- ICH GCP
- US Clinical Trials Registry
- Clinical Trial NCT03573739
Impact of Early Low-Calorie Low-Protein Versus Standard Feeding on Outcomes of Ventilated Adults With Shock (NUTRIREA3)
April 5, 2022 updated by: Nantes University Hospital
Impact of Early Low-Calorie Low-Protein Versus Standard-Calorie Standard-Protein Feeding on Outcomes of Ventilated Adults With Shock: a Randomised, Controlled, Multicentre, Open-label, Parallel-group Study (NUTRIREA-3)
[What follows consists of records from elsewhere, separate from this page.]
-- ==== Sys2Proof/Laws/Run.lean ====
section
/-! SUPPORT. Runs of the machine: a run of some steps and then more, and an invariant carried along a run that never stops. The laws of
a run are stated for any `Host.Core`, since `Sys2Proof.core.State` is `State` only by unfolding. -/

namespace Sys2Proof.Machine

theorem coreRun_succ (M : Host.Core) (n : Nat) (s : M.State) :
    M.run (n + 1) s =
      match M.step s with
      | .next t => M.run n t
      | .fault r => .fault r
      | .refused r => .refused r := rfl

theorem coreRun_succ_of_step {M : Host.Core} {s t : M.State} (h : M.step s = .next t) (n : Nat) : M.run (n + 1) s = M.run n t := by
  rw [coreRun_succ, h]

theorem coreRun_add {M : Host.Core} (m n : Nat) {s t : M.State} (h : M.run m s = .next t) : M.run (m + n) s = M.run n t := by
  induction m generalizing s with
  | zero => cases h; rw [Nat.zero_add]
  | succ m ih =>
    rw [coreRun_succ] at h
    rw [Nat.succ_add, coreRun_succ]
    cases hs : M.step s with
    | next u => rw [hs] at h; exact ih h
    | fault r => rw [hs] at h; cases h
    | refused r => rw [hs] at h; cases h

theorem run_zero (s : State) : Host.Core.run Sys2Proof.core 0 s = .next s := rfl

/-- One step that goes on, then the rest of the run. -/
theorem run_succ_of_step {s t : State} (h : step s = .next t) (n : Nat) :
    Host.Core.run Sys2Proof.core (n + 1) s = Host.Core.run Sys2Proof.core n t := coreRun_succ_of_step (M := Sys2Proof.core) h n

/-- A run that goes on for `m` steps, then `n` more. -/
theorem run_add {m : Nat} {s t : State} (h : Host.Core.run Sys2Proof.core m s = .next t) (n : Nat) :
    Host.Core.run Sys2Proof.core (m + n) s = Host.Core.run Sys2Proof.core n t := coreRun_add (M := Sys2Proof.core) m n h

/-- If every state with `P` has a step to a state with `P`, a run from one never stops and ends with `P`. -/
theorem run_of_progress {P : State → Prop} (hP : ∀ s, P s → ∃ t, step s = .next t ∧ P t) (n : Nat) {s : State} (h : P s) :
    ∃ t : State, Host.Core.run Sys2Proof.core n s = .next t ∧ P t := by
  induction n generalizing s with
  | zero => exact ⟨s, rfl, h⟩
  | succ n ih =>
    obtain ⟨u, hu, hPu⟩ := hP s h
    obtain ⟨t, ht, hPt⟩ := ih hPu
    exact ⟨t, (run_succ_of_step hu n).trans ht, hPt⟩

end Sys2Proof.Machine
end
Among critically ill patients requiring mechanical ventilation and catecholamines for shock, nearly 40% to 50% die, and functional recovery is often delayed in survivors.
International guidelines include early nutritional support (≤48 h after admission), 20-25 kcal/kg/d at the acute phase, and 1.2-2 g/kg/d protein.
These targets are rarely achieved in patients with severe critically illnesses.
Recent data challenge the wisdom of providing standard amounts of calories and protein during the acute phase of critical illness.
Studies designed to improve enteral nutrition delivery showed no outcome benefits with higher intakes.
Instead, adding parenteral nutrition to increase intakes was associated with longer ICU stays and more infectious complications.
Studies suggest that higher protein intakes during the acute phase may be associated with greater muscle wasting and ICU-acquired weakness.
The optimal calorie and protein supply at the acute phase of severe critical illness remains unknown.
NUTRIREA-3 will be the first trial to compare standard calorie and protein feeding complying with guidelines to low-calorie low-protein feeding potentially associated with improved muscle preservation, translating into shorter mechanical ventilation and ICU-stay durations, lower ICU-acquired infection rates, lower mortality, and better long-term clinical outcomes.
This multicentre, randomized, controlled, open trial will compare, in patients receiving mechanical ventilation and treated with vasoactive agent for shock two strategies for initiating nutritional support at the acute phase of ICU management (D0-D7): early calorie/protein restriction (6 kcal/kg/d/0.2-0.4 g/kg/d, Low group) or standard calorie/protein targets (25 kcal/kg/d/1.0-1.3 g/kg/d, Standard group).
Patients in both groups will receive enteral or parenteral nutrition appropriate for their critical illness.
Two alternative primary end-points will be evaluated: all-cause mortality by day 90 and time to discharge alive from the ICU.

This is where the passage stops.